**What is being asked:** The data below holds the lines to copy: everything from the line containing "if cores.any (fun" to the line containing "(d.isDead c.val = true", both ends included, set down exactly.

Records to use section start

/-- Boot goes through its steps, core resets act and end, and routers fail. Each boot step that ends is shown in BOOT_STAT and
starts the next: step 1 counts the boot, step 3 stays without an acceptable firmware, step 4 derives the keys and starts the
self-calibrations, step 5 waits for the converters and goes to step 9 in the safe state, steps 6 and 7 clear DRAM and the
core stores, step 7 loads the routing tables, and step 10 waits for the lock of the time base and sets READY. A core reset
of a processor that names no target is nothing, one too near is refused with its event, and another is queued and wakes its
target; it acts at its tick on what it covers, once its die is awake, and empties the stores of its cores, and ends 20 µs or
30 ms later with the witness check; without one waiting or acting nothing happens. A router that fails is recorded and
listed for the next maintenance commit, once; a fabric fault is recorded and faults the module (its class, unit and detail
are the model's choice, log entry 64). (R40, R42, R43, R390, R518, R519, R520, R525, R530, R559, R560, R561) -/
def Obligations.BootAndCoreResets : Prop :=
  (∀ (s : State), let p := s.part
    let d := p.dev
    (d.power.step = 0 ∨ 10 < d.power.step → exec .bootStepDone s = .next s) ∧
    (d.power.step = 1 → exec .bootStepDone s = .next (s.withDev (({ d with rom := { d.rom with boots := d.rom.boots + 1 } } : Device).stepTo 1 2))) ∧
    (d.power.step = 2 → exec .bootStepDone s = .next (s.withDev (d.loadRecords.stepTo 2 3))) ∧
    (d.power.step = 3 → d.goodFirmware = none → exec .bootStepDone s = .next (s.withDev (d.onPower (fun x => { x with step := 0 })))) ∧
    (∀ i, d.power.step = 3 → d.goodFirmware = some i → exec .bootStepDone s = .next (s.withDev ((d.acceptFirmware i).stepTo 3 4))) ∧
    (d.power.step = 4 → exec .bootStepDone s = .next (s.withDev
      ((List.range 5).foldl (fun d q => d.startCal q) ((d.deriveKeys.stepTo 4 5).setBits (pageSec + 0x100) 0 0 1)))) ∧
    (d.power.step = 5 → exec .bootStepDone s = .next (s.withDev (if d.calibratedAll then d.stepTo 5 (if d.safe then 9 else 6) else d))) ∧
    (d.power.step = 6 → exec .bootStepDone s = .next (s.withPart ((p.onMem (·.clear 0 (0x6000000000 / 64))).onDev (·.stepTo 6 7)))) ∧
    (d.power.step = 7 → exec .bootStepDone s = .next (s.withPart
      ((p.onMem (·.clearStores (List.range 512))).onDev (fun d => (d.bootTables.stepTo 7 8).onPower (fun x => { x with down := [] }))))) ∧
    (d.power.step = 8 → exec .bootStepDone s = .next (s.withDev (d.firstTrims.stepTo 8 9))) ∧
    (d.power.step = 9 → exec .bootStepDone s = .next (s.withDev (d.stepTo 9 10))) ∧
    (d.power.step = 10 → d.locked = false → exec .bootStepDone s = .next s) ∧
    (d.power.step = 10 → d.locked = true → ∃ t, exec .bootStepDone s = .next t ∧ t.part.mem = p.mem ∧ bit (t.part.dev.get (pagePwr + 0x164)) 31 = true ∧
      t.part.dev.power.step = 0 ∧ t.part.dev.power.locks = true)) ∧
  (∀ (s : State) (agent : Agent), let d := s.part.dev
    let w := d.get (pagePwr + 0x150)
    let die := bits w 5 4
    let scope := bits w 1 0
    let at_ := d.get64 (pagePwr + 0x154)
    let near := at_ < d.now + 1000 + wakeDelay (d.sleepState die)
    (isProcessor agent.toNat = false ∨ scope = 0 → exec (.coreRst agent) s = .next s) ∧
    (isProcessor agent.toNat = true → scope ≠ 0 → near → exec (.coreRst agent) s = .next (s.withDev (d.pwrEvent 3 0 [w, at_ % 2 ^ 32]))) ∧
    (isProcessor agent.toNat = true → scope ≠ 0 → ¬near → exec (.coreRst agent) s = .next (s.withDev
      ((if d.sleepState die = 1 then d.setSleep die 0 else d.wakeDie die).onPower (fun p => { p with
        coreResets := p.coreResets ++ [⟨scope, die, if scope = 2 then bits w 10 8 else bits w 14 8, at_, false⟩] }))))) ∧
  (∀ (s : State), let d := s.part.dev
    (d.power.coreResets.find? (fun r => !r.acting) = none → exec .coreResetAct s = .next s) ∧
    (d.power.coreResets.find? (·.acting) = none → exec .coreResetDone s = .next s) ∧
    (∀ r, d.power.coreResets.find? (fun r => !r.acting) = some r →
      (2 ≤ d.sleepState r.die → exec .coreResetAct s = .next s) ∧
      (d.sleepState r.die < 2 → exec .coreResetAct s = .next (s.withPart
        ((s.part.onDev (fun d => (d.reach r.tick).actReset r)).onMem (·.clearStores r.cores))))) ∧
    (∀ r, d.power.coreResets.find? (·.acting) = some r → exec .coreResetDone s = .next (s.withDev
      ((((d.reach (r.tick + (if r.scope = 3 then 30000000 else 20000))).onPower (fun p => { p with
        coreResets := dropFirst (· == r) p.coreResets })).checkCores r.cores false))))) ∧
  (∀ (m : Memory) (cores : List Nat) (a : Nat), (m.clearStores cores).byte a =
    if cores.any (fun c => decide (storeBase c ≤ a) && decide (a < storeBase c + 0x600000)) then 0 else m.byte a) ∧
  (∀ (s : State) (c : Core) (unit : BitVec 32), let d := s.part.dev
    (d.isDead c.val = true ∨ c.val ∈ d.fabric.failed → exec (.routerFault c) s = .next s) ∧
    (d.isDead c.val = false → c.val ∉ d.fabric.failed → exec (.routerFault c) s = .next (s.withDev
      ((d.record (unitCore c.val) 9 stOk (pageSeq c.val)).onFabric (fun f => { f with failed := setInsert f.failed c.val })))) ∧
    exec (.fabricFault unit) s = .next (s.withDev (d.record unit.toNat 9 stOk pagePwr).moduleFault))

Records to use section end
Records to use section start

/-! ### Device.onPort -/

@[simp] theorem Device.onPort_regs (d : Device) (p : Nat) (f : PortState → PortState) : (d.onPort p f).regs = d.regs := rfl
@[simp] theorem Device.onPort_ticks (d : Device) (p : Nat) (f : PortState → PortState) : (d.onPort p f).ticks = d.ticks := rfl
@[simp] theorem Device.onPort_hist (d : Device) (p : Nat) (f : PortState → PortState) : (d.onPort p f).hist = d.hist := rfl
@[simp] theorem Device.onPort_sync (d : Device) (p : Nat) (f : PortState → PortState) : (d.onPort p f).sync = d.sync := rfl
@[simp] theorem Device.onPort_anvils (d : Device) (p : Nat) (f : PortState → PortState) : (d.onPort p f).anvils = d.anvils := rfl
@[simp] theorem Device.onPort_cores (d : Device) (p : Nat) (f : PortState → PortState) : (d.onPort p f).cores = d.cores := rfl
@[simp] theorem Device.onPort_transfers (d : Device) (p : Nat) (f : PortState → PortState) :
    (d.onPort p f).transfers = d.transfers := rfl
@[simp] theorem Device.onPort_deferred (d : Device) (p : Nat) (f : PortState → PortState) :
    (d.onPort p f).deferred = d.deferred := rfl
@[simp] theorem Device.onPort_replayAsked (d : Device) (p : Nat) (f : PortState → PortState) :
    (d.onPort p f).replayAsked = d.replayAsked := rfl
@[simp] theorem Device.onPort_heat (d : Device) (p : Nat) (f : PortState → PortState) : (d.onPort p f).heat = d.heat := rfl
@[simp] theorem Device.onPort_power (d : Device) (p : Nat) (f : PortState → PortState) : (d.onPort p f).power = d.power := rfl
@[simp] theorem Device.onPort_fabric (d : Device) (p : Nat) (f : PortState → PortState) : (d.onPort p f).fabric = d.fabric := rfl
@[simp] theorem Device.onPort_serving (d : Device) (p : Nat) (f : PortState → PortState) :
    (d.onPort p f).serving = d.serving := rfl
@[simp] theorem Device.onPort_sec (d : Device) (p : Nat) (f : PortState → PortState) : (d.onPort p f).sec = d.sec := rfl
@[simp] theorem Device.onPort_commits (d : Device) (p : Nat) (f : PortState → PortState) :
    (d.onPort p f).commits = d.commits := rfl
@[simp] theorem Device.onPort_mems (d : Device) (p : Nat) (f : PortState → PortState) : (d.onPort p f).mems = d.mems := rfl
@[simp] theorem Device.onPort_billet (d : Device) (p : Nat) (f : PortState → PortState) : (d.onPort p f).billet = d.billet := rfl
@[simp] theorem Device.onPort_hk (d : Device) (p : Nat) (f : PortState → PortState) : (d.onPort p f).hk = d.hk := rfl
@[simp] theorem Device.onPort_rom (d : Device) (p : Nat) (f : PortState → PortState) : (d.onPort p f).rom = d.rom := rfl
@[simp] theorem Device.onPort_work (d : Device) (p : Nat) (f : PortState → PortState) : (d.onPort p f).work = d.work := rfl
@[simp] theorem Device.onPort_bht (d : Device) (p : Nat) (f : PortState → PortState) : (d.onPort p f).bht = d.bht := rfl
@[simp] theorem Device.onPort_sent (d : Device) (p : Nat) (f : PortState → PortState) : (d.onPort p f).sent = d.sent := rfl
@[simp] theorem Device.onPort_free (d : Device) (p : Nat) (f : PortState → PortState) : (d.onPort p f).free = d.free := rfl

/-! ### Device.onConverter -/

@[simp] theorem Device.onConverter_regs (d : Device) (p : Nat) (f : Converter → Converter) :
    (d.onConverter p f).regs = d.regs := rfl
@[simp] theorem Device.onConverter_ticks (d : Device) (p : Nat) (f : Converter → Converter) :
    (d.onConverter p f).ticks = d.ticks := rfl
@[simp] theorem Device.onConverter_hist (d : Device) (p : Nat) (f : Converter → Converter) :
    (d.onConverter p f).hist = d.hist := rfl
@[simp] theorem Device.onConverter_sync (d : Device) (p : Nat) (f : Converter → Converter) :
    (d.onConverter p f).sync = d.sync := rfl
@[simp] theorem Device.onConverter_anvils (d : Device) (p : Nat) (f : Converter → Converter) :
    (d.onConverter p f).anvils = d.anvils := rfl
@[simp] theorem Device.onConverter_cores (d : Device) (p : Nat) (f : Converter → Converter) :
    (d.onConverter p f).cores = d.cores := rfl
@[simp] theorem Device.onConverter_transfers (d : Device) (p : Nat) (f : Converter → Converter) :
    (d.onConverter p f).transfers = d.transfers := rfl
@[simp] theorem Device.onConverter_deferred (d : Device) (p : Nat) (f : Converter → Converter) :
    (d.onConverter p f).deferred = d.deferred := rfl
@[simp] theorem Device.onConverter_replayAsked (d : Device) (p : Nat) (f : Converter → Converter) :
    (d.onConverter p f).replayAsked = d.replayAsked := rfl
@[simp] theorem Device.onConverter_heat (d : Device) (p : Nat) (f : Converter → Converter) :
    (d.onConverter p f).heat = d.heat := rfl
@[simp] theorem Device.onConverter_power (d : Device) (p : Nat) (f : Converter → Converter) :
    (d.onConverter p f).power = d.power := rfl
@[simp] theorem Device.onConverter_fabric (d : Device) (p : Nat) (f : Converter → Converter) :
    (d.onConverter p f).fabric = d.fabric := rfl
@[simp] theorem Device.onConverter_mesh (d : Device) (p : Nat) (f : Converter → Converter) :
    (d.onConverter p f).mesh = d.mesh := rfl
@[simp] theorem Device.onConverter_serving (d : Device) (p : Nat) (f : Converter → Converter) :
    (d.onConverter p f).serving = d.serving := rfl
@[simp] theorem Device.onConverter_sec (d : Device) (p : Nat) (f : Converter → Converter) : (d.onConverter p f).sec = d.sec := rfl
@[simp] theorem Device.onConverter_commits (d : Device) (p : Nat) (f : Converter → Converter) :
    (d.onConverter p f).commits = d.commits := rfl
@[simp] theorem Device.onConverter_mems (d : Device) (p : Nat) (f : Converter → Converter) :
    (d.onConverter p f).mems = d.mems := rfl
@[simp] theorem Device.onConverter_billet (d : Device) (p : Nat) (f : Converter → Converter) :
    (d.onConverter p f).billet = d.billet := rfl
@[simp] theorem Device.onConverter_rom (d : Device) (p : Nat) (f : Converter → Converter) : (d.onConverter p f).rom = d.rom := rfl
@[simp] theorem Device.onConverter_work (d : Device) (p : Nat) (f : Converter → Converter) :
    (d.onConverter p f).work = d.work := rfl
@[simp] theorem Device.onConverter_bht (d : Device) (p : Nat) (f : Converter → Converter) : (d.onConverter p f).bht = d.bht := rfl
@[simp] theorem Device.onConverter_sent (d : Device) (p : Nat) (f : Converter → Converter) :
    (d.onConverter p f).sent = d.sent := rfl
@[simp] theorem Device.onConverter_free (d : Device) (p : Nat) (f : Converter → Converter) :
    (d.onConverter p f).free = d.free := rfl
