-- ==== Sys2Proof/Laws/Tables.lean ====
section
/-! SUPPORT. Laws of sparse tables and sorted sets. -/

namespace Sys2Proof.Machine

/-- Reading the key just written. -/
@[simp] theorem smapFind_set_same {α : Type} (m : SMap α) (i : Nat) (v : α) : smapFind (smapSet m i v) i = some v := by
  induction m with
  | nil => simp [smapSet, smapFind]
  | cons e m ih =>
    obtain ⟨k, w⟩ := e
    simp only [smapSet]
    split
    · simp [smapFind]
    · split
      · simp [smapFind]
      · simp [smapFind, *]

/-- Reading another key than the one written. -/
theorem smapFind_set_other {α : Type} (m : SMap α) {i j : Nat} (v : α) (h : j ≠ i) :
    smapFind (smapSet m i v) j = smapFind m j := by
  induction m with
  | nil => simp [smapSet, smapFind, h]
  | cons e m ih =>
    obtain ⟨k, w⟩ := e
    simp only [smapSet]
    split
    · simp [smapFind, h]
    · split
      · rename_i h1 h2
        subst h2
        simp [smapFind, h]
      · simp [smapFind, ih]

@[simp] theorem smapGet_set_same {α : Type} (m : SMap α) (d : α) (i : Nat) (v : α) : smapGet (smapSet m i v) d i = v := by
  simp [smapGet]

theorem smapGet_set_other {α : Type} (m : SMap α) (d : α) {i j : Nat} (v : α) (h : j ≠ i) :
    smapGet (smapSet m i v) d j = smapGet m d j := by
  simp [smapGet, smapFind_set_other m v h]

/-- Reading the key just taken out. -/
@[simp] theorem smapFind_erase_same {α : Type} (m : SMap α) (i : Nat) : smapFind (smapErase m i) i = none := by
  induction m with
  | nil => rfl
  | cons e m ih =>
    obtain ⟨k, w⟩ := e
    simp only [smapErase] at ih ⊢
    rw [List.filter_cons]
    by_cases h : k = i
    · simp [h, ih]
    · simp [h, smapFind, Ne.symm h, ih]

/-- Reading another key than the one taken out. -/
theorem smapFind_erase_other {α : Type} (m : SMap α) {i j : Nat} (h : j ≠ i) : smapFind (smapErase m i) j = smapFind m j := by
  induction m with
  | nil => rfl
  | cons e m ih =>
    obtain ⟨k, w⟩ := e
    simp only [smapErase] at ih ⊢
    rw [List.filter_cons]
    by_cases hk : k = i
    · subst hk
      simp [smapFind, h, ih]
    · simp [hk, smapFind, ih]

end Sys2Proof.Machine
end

Records to use section end

**Written answer:**
    if cores.any (fun c => decide (storeBase c ≤ a) && decide (a < storeBase c + 0x600000)) then 0 else m.byte a) ∧
  (∀ (s : State) (c : Core) (unit : BitVec 32), let d := s.part.dev
    (d.isDead c.val = true ∨ c.val ∈ d.fabric.failed → exec (.routerFault c) s = .next s) ∧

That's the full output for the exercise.